Filed under: — group @ 22 February 2011

Abuse of the UK libel laws is so commonplace as to require no real introduction (but see the Campaign for libel reform for more details). Because of the ridiculous costs and pro-plaintiff assumptions, it has been (ab)used by many and fought against successfully only by a few. In the realm of discussions about science, Simon Singh’s triumph over a libel suit brought by the British Chiropractors Association stands out, as does Ben Goldacre’s successful £500,000 defense against Matthias Rath – a vitamin salesman peddling bogus AIDS cures. But despite that, it remains (for now) a potent threat to throw around if you want to try to intimidate a critic.

We received this letter on Friday:

From: Bill Hughes
Cc: Sonja Boehmer-Christiansen
Subject:: E&E libel
Date: 02/18/11 10:48:01

Gavin, your comment about Energy & Environment which you made on RealClimate has been brought to my attention:

“The evidence for this is in precisely what happens in venues like E&E that have effectively dispensed with substantive peer review for any papers that follow the editor’s political line. ”

To assert, without knowing, as you cannot possibly know, not being connected with the journal yourself, that an academic journal does not bother with peer review, is a terribly damaging charge, and one I’m really quite surprised that you’re prepared to make. And to further assert that peer review is abandoned precisely in order to let the editor publish papers which support her political position, is even more damaging, not to mention being completely ridiculous.

At the moment, I’m prepared to settle merely for a retraction posted on RealClimate. I’m quite happy to work with you to find a mutually satisfactory form of words: I appreciate you might find it difficult.

I look forward to hearing from you.

With best wishes
Bill Hughes
Director
Multi-Science Publsihing [sic] Co Ltd

The comment in question was made in the post “From blog to Science” and the full context was:

The many existing critiques of peer review as a system (for instance by Richard Smith, ex-editor of the BMJ, or here, or in the British Academy report), sometimes appear to assume that all papers arrive at the journals fully formed and appropriately written. They don’t. The mere existence of the peer review system elevates the quality of submissions, regardless of who the peer reviewers are or what their biases might be. The evidence for this is in precisely what happens in venues like E&E that have effectively dispensed with substantive peer review for any papers that follow the editor’s political line – you end up with a backwater of poorly presented and incoherent contributions that make no impact on the mainstream scientific literature or conversation. It simply isn’t worth wading through the dross in the hope of finding something interesting.

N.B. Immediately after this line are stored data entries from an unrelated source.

-- ==== Sys2Proof/Tests/Slice0.lean ====
section
/-! SUPPORT. The model's own tests. The expected values are those of `95_test_vectors.md` (named T-..., V..., P...) and of the
examples of the rules; the witnesses at the end show that the hypotheses of each statement can be met. -/

namespace Sys2Proof.Tests

open Sys2Proof.Machine

-- One theorem at a time: a hundred kernel evaluations at once would each hold a thread.
set_option Elab.async false

/-- The reset state with these bytes in `BUF`. -/
def holding (bs : List Byte) : State := { State.reset with buf := bs }

/-- The next state of an outcome, if it is one. -/
def nextOf : Host.Outcome State Fault Refusal → Option State
  | .next t => some t
  | .fault _ => none
  | .refused _ => none

/-- The events, the open run and the buffer of an outcome. -/
def seen (o : Host.Outcome State Fault Refusal) : Option (List Event × Noise × List Byte) :=
  (nextOf o).map fun t => (t.out, t.noise, t.buf)

/-- The value an outcome returned. -/
def returned (o : Host.Outcome State Fault Refusal) : Option Result := (nextOf o).bind State.ret

/-! ### WellFormed refuses each ill-formed term -/

theorem test_wf_refuses_payload_of_reads :
    Instr.wf (.fc01Rsp 0 2 [0]) = false ∧ Instr.wf (.fc02Rsp 0 2 [0]) = false ∧ Instr.wf (.fc03Rsp 0 0 [0]) = false ∧
      Instr.wf (.fc04Rsp 0 255 []) = false := by decide

theorem test_wf_refuses_payload_of_writes :
    Instr.wf (.fc15Req 0 0 0 2 [0]) = false ∧ Instr.wf (.fc16Req 0 0 0 0 [0]) = false ∧
      Instr.wf (.fc23Req 0 0 0 0 0 1 []) = false ∧ Instr.wf (.fc23Rsp 0 1 [0, 0]) = false := by decide

theorem test_wf_refuses_function_codes :
    Instr.wf (.exc 0 0x7F 0) = false ∧ Instr.wf (.unknownFc 0 0x17) = false ∧ Instr.wf (.unknownFc 0 0x80) = false := by decide

theorem test_wf_refuses_operands :
    Instr.wf (.checksum [1] 2) = false ∧ Instr.wf (.crcCheck 3) = false ∧
      Instr.wf (.emitFrame 7 (.request 0 1 (.addrQty 0 0))) = false ∧
      Instr.wf (.emitFrame 8 (.request 0 5 (.addrQty 0 0))) = false ∧
      Instr.wf (.emitFrame 5 (.exception 0 0x80 0)) = false := by decide +kernel

theorem test_wf_admits :
    Instr.wf (.fc03Rsp 0 2 [7, 8]) = true ∧ Instr.wf (.exc 0 0x80 0) = true ∧ Instr.wf (.unknownFc 0 0x07) = true ∧
      Instr.wf (.checksum [1] 1) = true ∧ Instr.wf (.crcCheck 4) = true ∧
      Instr.wf (.emitFrame 8 (.request 0 1 (.addrQty 0 0))) = true := by decide +kernel

/-! ### One word of each row, written out from R51 (T-S1 to T-S20), decodes to its instruction -/

theorem test_fc01_request_decodes :
    decode [0x11, 0x01, 0x00, 0x13, 0x00, 0x25, 0x0E, 0x84] = .frame 8 (.fc01Req 0x11 0x0013 0x0025) := by decide +kernel

theorem test_fc01_response_decodes :
    decode [0x11, 0x01, 0x05, 0xCD, 0x6B, 0xB2, 0x0E, 0x1B, 0x45, 0xE6] =
      .frame 10 (.fc01Rsp 0x11 5 [0xCD, 0x6B, 0xB2, 0x0E, 0x1B]) := by decide +kernel

theorem test_fc02_request_decodes :
    decode [0x11, 0x02, 0x00, 0xC4, 0x00, 0x16, 0xBA, 0xA9] = .frame 8 (.fc02Req 0x11 0x00C4 0x0016) := by decide +kernel

theorem test_fc02_response_decodes :
    decode [0x11, 0x02, 0x02, 0xAC, 0xDB, 0x45, 0x20] = .needMore .requestShape ∧
      decode [0x11, 0x02, 0x02, 0xAC, 0xDB, 0x45, 0x20, 0x11] = .frame 7 (.fc02Rsp 0x11 2 [0xAC, 0xDB]) := by decide +kernel

theorem test_fc03_request_decodes :
    decode [0x01, 0x03, 0x00, 0x00, 0x00, 0x0A, 0xC5, 0xCD] = .frame 8 (.fc03Req 0x01 0x0000 0x000A) := by decide +kernel

theorem test_fc03_response_decodes :
    decode [0x11, 0x03, 0x06, 0xAE, 0x41, 0x56, 0x52, 0x43, 0x40, 0x49, 0xAD] =
      .frame 11 (.fc03Rsp 0x11 6 [0xAE, 0x41, 0x56, 0x52, 0x43, 0x40]) := by decide +kernel

theorem test_fc04_request_decodes :
    decode [0x11, 0x04, 0x00, 0x08, 0x00, 0x01, 0xB2, 0x98] = .frame 8 (.fc04Req 0x11 0x0008 0x0001) := by decide +kernel

theorem test_fc04_response_decodes :
    decode [0x11, 0x04, 0x04, 0x00, 0x0A, 0x00, 0x0B, 0x8B, 0x80] =
      .frame 9 (.fc04Rsp 0x11 4 [0x00, 0x0A, 0x00, 0x0B]) := by decide +kernel

theorem test_fc05_request_decodes :
    decode [0x11, 0x05, 0x00, 0xAC, 0xFF, 0x00, 0x4E, 0x8B] = .frame 8 (.fc05Req 0x11 0x00AC 0xFF00) := by decide +kernel

theorem test_fc05_response_decodes :
    decode [0x11, 0x05, 0x00, 0xAC, 0x15, 0x64] = .needMore .requestShape ∧
      decode [0x11, 0x05, 0x00, 0xAC, 0x15, 0x64, 0x11, 0x05] = .frame 6 (.fc05Rsp 0x11 0x00AC) := by decide +kernel

theorem test_fc06_request_decodes :
    decode [0x11, 0x06, 0x00, 0x01, 0x00, 0x03, 0x9A, 0x9B] = .frame 8 (.fc06Req 0x11 0x0001 0x0003) := by decide +kernel

/-- T-S12: the bytes of an FC06_RSP are those of the request. -/
theorem test_fc06_response_is_a_request :
    encode (.fc06Rsp 0x11 0x0001 0x0003) = some [0x11, 0x06, 0x00, 0x01, 0x00, 0x03, 0x9A, 0x9B] := by decide +kernel

theorem test_fc15_request_decodes :
    decode [0x11, 0x0F, 0x00, 0x13, 0x00, 0x0A, 0x02, 0xCD, 0x01, 0xBF, 0x0B] =
      .frame 11 (.fc15Req 0x11 0x0013 0x000A 2 [0xCD, 0x01]) := by decide +kernel

/-- T-S14: 47 bytes are needed. -/
theorem test_fc15_response_decodes :
    decode ([0x11, 0x0F, 0x00, 0x13, 0x00, 0x0A, 0x26, 0x99] ++ List.replicate 38 1) = .needMore .requestShape ∧
      decode ([0x11, 0x0F, 0x00, 0x13, 0x00, 0x0A, 0x26, 0x99] ++ List.replicate 39 1) =
        .frame 8 (.fc15Rsp 0x11 0x0013 0x000A) := by decide +kernel

theorem test_fc16_request_decodes :
    decode [0x11, 0x10, 0x00, 0x01, 0x00, 0x02, 0x04, 0x00, 0x0A, 0x01, 0x02, 0xC6, 0xF0] =
      .frame 13 (.fc16Req 0x11 0x0001 0x0002 4 [0x00, 0x0A, 0x01, 0x02]) := by decide +kernel

/-- P3: 27 bytes are needed. -/
theorem test_fc16_response_decodes :
    decode ([0x11, 0x10, 0x00, 0x01, 0x00, 0x02, 0x12, 0x98] ++ List.replicate 18 1) = .needMore .requestShape ∧
      decode ([0x11, 0x10, 0x00, 0x01, 0x00, 0x02, 0x12, 0x98] ++ List.replicate 19 1) =
        .frame 8 (.fc16Rsp 0x11 0x0001 0x0002) := by decide +kernel

theorem test_fc23_request_decodes :
    decode [0x11, 0x17, 0x00, 0x03, 0x00, 0x06, 0x00, 0x0E, 0x00, 0x03, 0x06, 0x00, 0xFF, 0x00, 0xFF, 0x00, 0xFF, 0x4B, 0x54] =
      .frame 19 (.fc23Req 0x11 0x0003 0x0006 0x000E 0x0003 6 [0x00, 0xFF, 0x00, 0xFF, 0x00, 0xFF]) := by decide +kernel

theorem test_fc23_response_decodes :
    decode [0x11, 0x17, 0x0C, 0x00, 0xFE, 0x0A, 0xCD, 0x00, 0x01, 0x00, 0x03, 0x00, 0x0D, 0x00, 0xFF, 0x0D] =
        .needMore .responseShape ∧
      decode [0x11, 0x17, 0x0C, 0x00, 0xFE, 0x0A, 0xCD, 0x00, 0x01, 0x00, 0x03, 0x00, 0x0D, 0x00, 0xFF, 0x0D, 0x75] =
        .frame 17 (.fc23Rsp 0x11 12 [0x00, 0xFE, 0x0A, 0xCD, 0x00, 0x01, 0x00, 0x03, 0x00, 0x0D, 0x00, 0xFF]) := by
  decide +kernel

theorem test_exception_decodes :
    decode [0x01, 0x83, 0x02, 0xC0, 0xF1] = .frame 5 (.exc 0x01 0x83 0x02) ∧
      decode [0x0A, 0xFF, 0x04, 0x11, 0xF1] = .frame 5 (.exc 0x0A 0xFF 0x04) ∧
      decode [0x01, 0x83, 0x02, 0xC0] = .needMore .exceptionShape := by decide +kernel

theorem test_unknown_code_decodes :
    decode [0x11, 0x07] = .needMore .header ∧ decode [0x11, 0x07, 0x00] = .noiseByte (.unknownFc 0x11 0x07) := by decide

/-- T-S22, T-S23: where both shapes fit the request wins. -/
theorem test_request_wins :
    decode [0x11, 0x02, 0x03, 0xAC, 0xDB, 0x35, 0x20, 0x18] = .frame 8 (.fc02Req 0x11 0x03AC 0xDB35) ∧
      decode [0x11, 0x01, 0x00, 0x20, 0x55, 0x00, 0x00, 0x00] = .frame 8 (.fc01Req 0x11 0x0020 0x5500) := by decide +kernel

/-- T-S24: the longest frame, and the 267 bytes that still wait. -/
theorem test_longest_frame :
    decode ([0x11, 0x17, 0, 0, 0, 0, 0, 0, 0, 0, 0xFF] ++ List.replicate 255 0 ++ [0x19]) = .needMore .requestShape ∧
      decode ([0x11, 0x17, 0, 0, 0, 0, 0, 0, 0, 0, 0xFF] ++ List.replicate 255 0 ++ [0x19, 0x04]) =
        .frame 268 (.fc23Req 0x11 0 0 0 0 255 (List.replicate 255 0)) := by decide +kernel

/-! ### The table's numbering and the fetch -/

theorem test_table_word_gives_request : decodeTableWord 8 0x03 = some (.fc03Req 0 0 0) := by decide +kernel

theorem test_table_word_gives_exception :
    decodeTableWord 8 0x80 = some (.exc 0 0x80 0) ∧ decodeTableWord 8 0x07 = some (.unknownFc 0 0x07) := by decide +kernel

/-- The bits of a whole frame behind the unit byte, the first byte lowest. -/
theorem test_table_word_of_whole_frame :
    decodeTableWord 56 0x1CC40A00000003 = some (.fc03Req 0x00 0x0000 0x000A) := by decide +kernel

theorem test_with_fetch_word_runs :
    seen (step (State.reset.withFetchWord 8 0x0F)) =
      some ([.frame (.request 0 0x0F (.addrQtyPayload 0 0 0 []))], .closed, []) := by decide +kernel

/-! ### The checksum engine -/

/-- T-C1. -/
theorem test_tables :
    tabLo 0x01 = 0xC1 ∧ tabHi 0x01 = 0xC0 ∧ tabLo 0x13 = 0x41 ∧ tabHi 0x13 = 0xCD ∧ tabLo 0x7D = 0xC0 ∧ tabHi 0x7D = 0x21 ∧
      tabLo 0xFF = 0x40 ∧ tabHi 0xFF = 0x40 ∧ (tabLoRows.flatten.map BitVec.toNat).sum = 24704 ∧
      (tabHiRows.flatten.map BitVec.toNat).sum = 32640 := by decide +kernel

/-- T-C2, first and last line. -/
theorem test_crc_update :
    (nextOf (exec (.crcUpdate 0x01) { State.reset with crc := 0xFFFF })).map State.crc = some 0x807E ∧
      (nextOf (exec (.crcUpdate 0x0A) { State.reset with crc := 0x8419 })).map State.crc = some 0xCDC5 := by decide +kernel

theorem test_crc_init : (nextOf (exec .crcInit { State.reset with crc := 0x1234 })).map State.crc = some 0xFFFF := by decide

/-- V3, T-C6. -/
theorem test_checksum_example :
    returned (exec (.checksum [0x01, 0x03, 0x00, 0x00, 0x00, 0x0A] 6) State.reset) = some (.word 0xCDC5) := by decide +kernel

/-- T-C4. -/
theorem test_checksum_length :
    returned (exec (.checksum [0x01, 0x03, 0x00] 0) State.reset) = some (.word 0xFFFF) ∧
      returned (exec (.checksum [0x01, 0x03, 0x00] 1) State.reset) = some (.word 0x807E) ∧
      exec (.checksum [0x01, 0x03, 0x00] 4) State.reset = .refused .checksumLengthOutsideContract := by
  refine ⟨by decide +kernel, by decide +kernel, rfl⟩

/-- T-C5. -/
theorem test_crc_check :
    returned (exec (.crcCheck 8) (holding [0x01, 0x03, 0x00, 0x00, 0x00, 0x0A, 0xC5, 0xCD])) = some (.flag true) ∧
      returned (exec (.crcCheck 8) (holding [0x01, 0x03, 0x00, 0x00, 0x00, 0x0A, 0xCD, 0xC5])) = some (.flag false) := by
  decide +kernel

/-! ### The reassembler and the noise synchronizer -/

/-- T-R5, the second call: R127. -/
theorem test_step_response :
    returned (exec .step (holding [0x11, 0x03, 0x06, 0xAE, 0x41, 0x56, 0x52, 0x43])) = some (.verdict .needMore) ∧
      returned (exec .step (holding [0x11, 0x03, 0x06, 0xAE, 0x41, 0x56, 0x52, 0x43, 0x40, 0x49, 0xAD])) =
        some (.verdict .frame) := by decide +kernel

/-- R124: a damaged exception frame costs one byte. -/
theorem test_step_noise :
    seen (exec .step (holding [0x01, 0x83, 0x02, 0xC0, 0xF0])) = some ([], .opened [0x01], [0x83, 0x02, 0xC0, 0xF0]) := by
  decide +kernel

/-- T-R7. -/
theorem test_drain :
    seen (exec .drain (holding [0x01, 0x03, 0x00, 0x00, 0x00, 0x0A, 0xC5, 0xCD, 0x01, 0x83, 0x02, 0xC0, 0xF1, 0x11, 0x01])) =
      some ([.frame (.request 0x01 0x03 (.addrQty 0 10)), .frame (.exception 0x01 3 2)], .closed, [0x11, 0x01]) := by
  decide +kernel

/-- V4. -/
theorem test_ingest_resynchronises :
    seen (exec (.ingest [0xFF, 0xFF, 0x01, 0x03, 0x00, 0x00, 0x00, 0x0A, 0xC5, 0xCD]) State.reset) =
      some ([.noiseRun [0xFF, 0xFF], .frame (.request 0x01 0x03 (.addrQty 0 10))], .closed, []) := by decide +kernel

/-- T-R8 (b), T-R9. -/
theorem test_ingest_leaves_open_run :
    seen (exec (.ingest [0x00, 0x00]) (holding [0x01, 0x01, 0x00, 0x21, 0x90, 0x55])) =
      some ([.frame (.response 0x01 0x01 (.payload 0 []))], .opened [0x55], [0x00, 0x00]) := by decide +kernel

/-- R156, the example. -/
theorem test_noise_step :
    seen (exec .noiseStep (holding [0xFF, 0xFF, 0x01, 0x03, 0x00])) =
      some ([], .opened [0xFF], [0xFF, 0x01, 0x03, 0x00]) ∧
      seen (exec (.unknownFc 0x11 0x07) { holding [0x11, 0x07, 0x00] with noise := .opened [0x22] }) =
        some ([], .opened [0x22, 0x11], [0x07, 0x00]) := by decide +kernel

/-- R157: the run before the frame. -/
theorem test_emit_frame :
    seen (exec (.emitFrame 5 (.exception 1 3 2)) { holding [0x01, 0x83, 0x02, 0xC0, 0xF1, 0x77] with noise := .opened [0x33] }) =
      some ([.noiseRun [0x33], .frame (.exception 1 3 2)], .closed, [0x77]) := by decide +kernel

The point being that if the ‘peer-review’ bar gets lowered, the result is worse submissions, less impact and a declining reputation. Something that fits E&E in spades. This conclusion is based on multiple years of evidence of shoddy peer-review at E&E and, obviously, on the statements of the editor, Sonja Boehmer-Christiansen. She was quoted by Richard Monastersky in the Chronicle of Higher Education (3 Sep 2003) in the wake of the Soon and Baliunas fiasco:

The journal’s editor, Sonja Boehmer-Christiansen, a reader in geography at the University of Hull, in England, says she sometimes publishes scientific papers challenging the view that global warming is a problem, because that position is often stifled in other outlets. “I’m following my political agenda — a bit, anyway,” she says. “But isn’t that the right of the editor?”

So the claim that the ‘an editor publishes papers based on her political position’ while certainly ‘terribly damaging’ to the journal’s reputation is, unfortunately, far from ridiculous.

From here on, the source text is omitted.